Problem requirements: Each line below from the one containing "cq := Tbl.set" through the one containing "(b.posted f rest).busy.getLsbD" should be output exactly as it stands, and no other line should appear.

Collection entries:
/-- A doorbell of one free slot submits it. -/
theorem execMbDoorbell_submits {m : Fin 33} {i : Fin 8} {s : State} (hhub : s.hubRuns = true) (hperst : s.host.perst = false)
    (hfree : (s.mbox m).busy.getLsbD i = false) :
    execMbDoorbell m (BitVec.ofNat 8 (2 ^ i.val)) s = .next (s.rung m i) := by
  have hother (j : Nat) (hj : j ≠ i.val) : (BitVec.ofNat 8 (2 ^ i.val)).getLsbD j = false := by
    rw [getLsbD_slotBit, decide_eq_false (Ne.symm hj), Bool.and_false]
  unfold execMbDoorbell
  rw [if_neg (by simp [State.hubServes_of_hubRuns hhub, hperst, State.not_hubRecovers_of_hubRuns hhub]),
    foldl_range_single _ (i := i.val) (fun t j hj => if_neg (by rw [hother j hj]; exact Bool.false_ne_true)), if_pos i.isLt]
  dsimp only
  rw [if_pos (by rw [getLsbD_slotBit, hfree]; simp)]
  refine congrArg Host.Outcome.next ((State.mbStart_eq (s.ring m i) ..).trans ?_)
  rw [s.ring_submission]
  rfl

theorem State.rung_mbox (s : State) (m i : Nat) : (s.rung m i).mbox m =
    s.submission m i (Tbl.getD (s.mbox m).slots i 0) { s.mbox m with busy := (s.mbox m).busy ||| BitVec.ofNat 8 (2 ^ i) } := by
  unfold State.rung
  rw [State.modMbox_mbox]
  exact congrArg _ ((State.mbox_congr (s := s.ring m i) rfl m).trans (s.modMbox_mbox m _))

theorem State.rung_mbox_ne (s : State) {m n : Nat} (i : Nat) (h : n ≠ m) : (s.rung m i).mbox n = s.mbox n :=
  (State.modMbox_mbox_ne _ _ h).trans ((State.mbox_congr (s := s.ring m i) rfl n).trans (s.modMbox_mbox_ne _ h))

/-! ### Heads (R308) -/

theorem headMove_within {head tail v : Nat} (h : (v + 32 - head) % 32 ≤ (tail + 32 - head) % 32) : headMove head tail v = v := if_pos h

theorem headMove_beyond {head tail v : Nat} (h : (tail + 32 - head) % 32 < (v + 32 - head) % 32) : headMove head tail v = head :=
  if_neg (Nat.not_le.2 h)

theorem State.bar0Open_of_hubRuns {s : State} (hhub : s.hubRuns = true) (hperst : s.host.perst = false) : s.bar0Open = true := by
  simp [State.bar0Open, State.hubServes_of_hubRuns hhub, hperst]

/-! ### Interrupts (R318) -/

/-- An interrupt changes the host port alone. -/
theorem State.msix_frame (s : State) (v : Nat) : ∃ h, s.msix v = { s with host := h } := by
  unfold State.msix
  dsimp only
  split
  · exact ⟨s.host, rfl⟩
  · split <;> exact ⟨_, rfl⟩

/-- An unmasked vector of a link that is up is sent. -/
theorem State.msix_sends {s : State} {v : Nat} (hup : s.host.linkUp = true) (hperst : s.host.perst = false)
    (hfrozen : s.life.frozen = false) (henable : s.host.msixEnable = true) (hmask : s.host.msixMask = false)
    (hv : v ∈ s.host.vecUnmasked) : s.msix v = s.modHost fun h => { h with out := h.out ++ [.msix v] } := by
  simp [State.msix, hup, hperst, hfrozen, henable, hmask, hv]

/-! ### Completions (R311) -/

/-- A mailbox once its oldest completion is in the ring. -/
def Mailbox.posted (b : Mailbox) (f : MbFin) (rest : List MbFin) : Mailbox :=
  { b with fin := rest, cq := Tbl.set b.cq b.cqTail f.compl, cqTail := (b.cqTail + 1) % 32,
           slots := if f.data.isEmpty then b.slots else Tbl.set b.slots f.slot (slotData (Tbl.getD b.slots f.slot 0) f.data),
           busy := if f.frees then b.busy &&& ~~~(BitVec.ofNat 8 (2 ^ f.slot)) else b.busy }

/-- A completion that frees its slot clears its busy bit. -/
theorem Mailbox.posted_busy_freed {f : MbFin} (hfrees : f.frees = true) (hslot : f.slot < 8) (b : Mailbox) (rest : List MbFin) :
    (b.posted f rest).busy.getLsbD f.slot = false := by
  rw [Mailbox.posted, if_pos hfrees, BitVec.getLsbD_and, BitVec.getLsbD_not, getLsbD_slotBit]
  simp [hslot]

theorem Mailbox.posted_busy_held {f : MbFin} (hkeeps : f.frees = false) (b : Mailbox) (rest : List MbFin) :
    (b.posted f rest).busy = b.busy := if_neg (by simp [hkeeps])

/-- The state once mailbox m has posted: its vector is raised where the command asks for it. -/
def State.posted (s : State) (m : Nat) (f : MbFin) (rest : List MbFin) : State :=
  let s1 := s.modMbox m fun b => b.posted f rest
  if f.irq && !(s.mbox m).irqMask.getLsbD 0 then s1.msix (2 * m) else s1

theorem State.posted_frame (s : State) (m : Nat) (f : MbFin) (rest : List MbFin) :
    ∃ h, s.posted m f rest = { s.modMbox m fun b => b.posted f rest with host := h } := by
  unfold State.posted
  dsimp only
  split
  · exact State.msix_frame ..
  · exact ⟨s.host, rfl⟩

section
variable {f : MbFin} {rest : List MbFin} {s : State} (hhub : s.hubRuns = true) (hop : fld f.compl 4 0 16 ≠ 4)
include hhub hop
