-- ==== Sys2Proof/Laws/Machine.lean ====
section
/-! SUPPORT. One lemma per shared operation of the machine, each saying once everything the operation can do: the
operand frames, the rounding-mode check, the fetch, the step and the loader. A proof cites these and does not unfold
what they are about. -/

namespace Sys2Proof.Machine

/-! ### The frames (Machine/Operands.lean) -/

theorem State.accrue_keepsRest {s t : State} {fl : Flags} (hc : t.fcsr = s.fcsr) (hpc : t.pc = s.pc)
    (hp : t.params = s.params) (ht : t.text = s.text) : KeepsRest s fl (t.accrue fl).advance := by
  have h1 : t.fflags = s.fflags := by rw [State.fflags, State.fflags, hc]
  have h2 : t.frm = s.frm := by rw [State.frm, State.frm, hc]
  refine ⟨?_, ?_, ?_, ?_, fun a => ?_⟩
  · rw [State.fflags_advance, State.fflags_accrue, h1]
  · rw [State.frm_advance, State.frm_accrue, h2]
  · rw [State.advance_pc_eq, State.accrue_pc, hpc]
  · rw [State.advance_params, State.accrue_params, hp]
  · rw [State.readByte_advance, State.readByte_accrue, State.readByte, State.readByte, ht]

theorem finishX_spec (rd : XReg) (r : FpResult) (s : State) :
    ∃ t, finishX rd r s = .next t ∧ WritesX s rd r.bits r.flags t :=
  ⟨_, rfl, fun q => by rw [State.readX_advance, State.readX_accrue, State.readX_writeX],
    fun q => by rw [State.readF_advance, State.readF_accrue, State.readF_writeX],
    State.accrue_keepsRest (by simp) (by simp) (by simp) (by simp)⟩

theorem finishF_spec (rd : FReg) (r : FpResult) (s : State) :
    ∃ t, finishF rd r s = .next t ∧ WritesF s rd r.bits r.flags t :=
  ⟨_, rfl, fun q => by rw [State.readX_advance, State.readX_accrue, State.readX_writeF],
    fun q => by rw [State.readF_advance, State.readF_accrue, State.readF_writeF],
    State.accrue_keepsRest (by simp) (by simp) (by simp) (by simp)⟩

theorem execBitsX_eq_finishX (rd : XReg) (v : Word) (s : State) : execBitsX rd v s = finishX rd ⟨v, noFlags⟩ s := by
  rw [execBitsX, finishX, State.accrue_noFlags]

theorem execBitsF_eq_finishF (rd : FReg) (v : Word) (s : State) : execBitsF rd v s = finishF rd ⟨v, noFlags⟩ s := by
  rw [execBitsF, finishF, State.accrue_noFlags]

theorem execBitsX_spec (rd : XReg) (v : Word) (s : State) :
    ∃ t, execBitsX rd v s = .next t ∧ WritesX s rd v 0x00#5 t := by
  rw [execBitsX_eq_finishX]; exact finishX_spec rd ⟨v, noFlags⟩ s

theorem execBitsF_spec (rd : FReg) (v : Word) (s : State) :
    ∃ t, execBitsF rd v s = .next t ∧ WritesF s rd v 0x00#5 t := by
  rw [execBitsF_eq_finishF]; exact finishF_spec rd ⟨v, noFlags⟩ s

theorem execIntOp_spec (op : Word → Word → Word) (rd rs1 rs2 : XReg) (s : State) :
    ∃ t, execIntOp op rd rs1 rs2 s = .next t ∧ WritesX s rd (op (s.readX rs1) (s.readX rs2)) 0x00#5 t :=
  execBitsX_spec rd _ s

theorem execFpOp_spec (op : Word → Word → FpResult) (rd rs1 rs2 : FReg) (s : State) :
    ∃ t, execFpOp op rd rs1 rs2 s = .next t ∧
      WritesF s rd (op (s.readF rs1) (s.readF rs2)).bits (op (s.readF rs1) (s.readF rs2)).flags t :=
  finishF_spec rd _ s

theorem execFpCompare_spec (op : Word → Word → FpResult) (rd : XReg) (rs1 rs2 : FReg) (s : State) :
    ∃ t, execFpCompare op rd rs1 rs2 s = .next t ∧
      WritesX s rd (op (s.readF rs1) (s.readF rs2)).bits (op (s.readF rs1) (s.readF rs2)).flags t :=
  finishX_spec rd _ s

/-! ### The rounding mode (R78, R155) -/

theorem modeOfBits_eq_some_iff (b : BitVec 3) (mode : RoundingMode) :
    modeOfBits b = some mode ↔ b = modeCode mode := by
  revert b; cases mode <;> decide

/-- `resolve` finds exactly the mode that the field selects. -/
theorem resolve_eq_some_iff (rm : Rm) (frm : BitVec 3) (mode : RoundingMode) :
    resolve rm frm = some mode ↔ Selects rm frm mode := by
  cases rm
  case dyn =>
    rw [resolve, modeOfBits_eq_some_iff, Selects]
    cases mode <;> simp [Rm.bits, modeCode]
  all_goals cases mode <;> simp [resolve, Selects, Rm.bits, modeCode]

/-- `resolve` finds no mode exactly where the field selects none. -/
theorem resolve_eq_none_iff (rm : Rm) (frm : BitVec 3) :
    resolve rm frm = none ↔ ∀ mode, ¬ Selects rm frm mode := by
  simp only [← resolve_eq_some_iff]
  cases resolve rm frm <;> simp

theorem withMode_of_selects {rm : Rm} {s : State} {mode : RoundingMode} (h : Selects rm s.frm mode) (i : Instr)
    (run : RoundingMode → Host.Outcome State Fault Refusal) : withMode i rm s run = run mode := by
  rw [withMode, (resolve_eq_some_iff _ _ _).2 h]

theorem withMode_of_reserved {rm : Rm} {s : State} (h : ∀ mode, ¬ Selects rm s.frm mode) (i : Instr)
    (run : RoundingMode → Host.Outcome State Fault Refusal) :
    withMode i rm s run = .fault (.illegalInstruction (encode i) s) := by
  rw [withMode, (resolve_eq_none_iff _ _).2 h]; rfl

/-! ### The fetch and the step (R43, R205, R245) -/

theorem State.atEnd_iff (s : State) : s.atEnd = true ↔ s.pc.toNat = textEnd s.params := by
  rw [State.atEnd, beq_iff_eq]; rfl

theorem State.fetchAdmitted_iff (s : State) : s.fetchAdmitted = true ↔ Fetchable s := by
  simp only [State.fetchAdmitted, Bool.and_eq_true, beq_iff_eq, Nat.ble_eq, and_assoc]

/-- Everything a step can do. -/
theorem step_cases (s : State) :
    (¬ s.params.legal ∧ step s = .refused .illegalParameters) ∨
    (s.final ∧ step s = .refused .runFinal) ∨
    (s.params.legal ∧ ¬ s.final ∧ ¬ Fetchable s ∧ step s = .fault (.fetchFault s.pc s)) ∨
    (s.params.legal ∧ ¬ s.final ∧ Fetchable s ∧ (∃ r, decodeWord s.params s.fetchWord = .error r) ∧
      step s = .fault (.illegalInstruction s.fetchWord s)) ∨
    (∃ i, Runs s i ∧ step s = exec i s) := by
  unfold step
  by_cases hp : s.params.legal
  · rw [if_neg (not_not.2 hp)]
    by_cases he : s.pc.toNat = textEnd s.params
    · rw [if_pos (s.atEnd_iff.2 he)]
      exact .inr (.inl ⟨⟨hp, he⟩, rfl⟩)
    · rw [if_neg (fun h => he (s.atEnd_iff.1 h))]
      by_cases hf : Fetchable s
      · rw [if_pos (s.fetchAdmitted_iff.2 hf)]
        cases hd : decodeWord s.params s.fetchWord with
        | ok i => exact .inr (.inr (.inr (.inr ⟨i, ⟨hp, he, hf, hd⟩, rfl⟩)))
        | error r => exact .inr (.inr (.inr (.inl ⟨hp, fun h => he h.2, hf, ⟨r, rfl⟩, rfl⟩)))
      · rw [if_neg (fun h => hf (s.fetchAdmitted_iff.1 h))]
        exact .inr (.inr (.inl ⟨hp, fun h => he h.2, hf, rfl⟩))
  · rw [if_pos hp]
    exact .inl ⟨hp, rfl⟩

/-! ### The loader (R243) -/

/-- The word placed is the word the next step fetches. -/
theorem State.fetchWord_writeWord {s : State} (h : s.text.wf) (w : Word) :
    ({ s with text := s.text.writeWord s.pc.toNat w } : State).fetchWord = w := by
  have hr := Memory.read_writeWord h s.pc.toNat w
  simp only [State.fetchWord, State.readWord, State.readByte, hr]
  simp [wordOfBytes_byteOfWord]

theorem State.alignedPc_mod (s : State) : s.alignedPc.toNat % 4 = 0 := by
  rw [State.alignedPc, BitVec.toNat_and]
  rw [show (4 : ℕ) = 2 ^ 2 by rfl, ← Nat.and_two_pow_sub_one_eq_mod, Nat.and_assoc]
  simp

end Sys2Proof.Machine
end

Exercise result:
  { b with fin := rest, cq := Tbl.set b.cq b.cqTail f.compl, cqTail := (b.cqTail + 1) % 32,
           slots := if f.data.isEmpty then b.slots else Tbl.set b.slots f.slot (slotData (Tbl.getD b.slots f.slot 0) f.data),
           busy := if f.frees then b.busy &&& ~~~(BitVec.ofNat 8 (2 ^ f.slot)) else b.busy }

/-- A completion that frees its slot clears its busy bit. -/
theorem Mailbox.posted_busy_freed {f : MbFin} (hfrees : f.frees = true) (hslot : f.slot < 8) (b : Mailbox) (rest : List MbFin) :
    (b.posted f rest).busy.getLsbD f.slot = false := by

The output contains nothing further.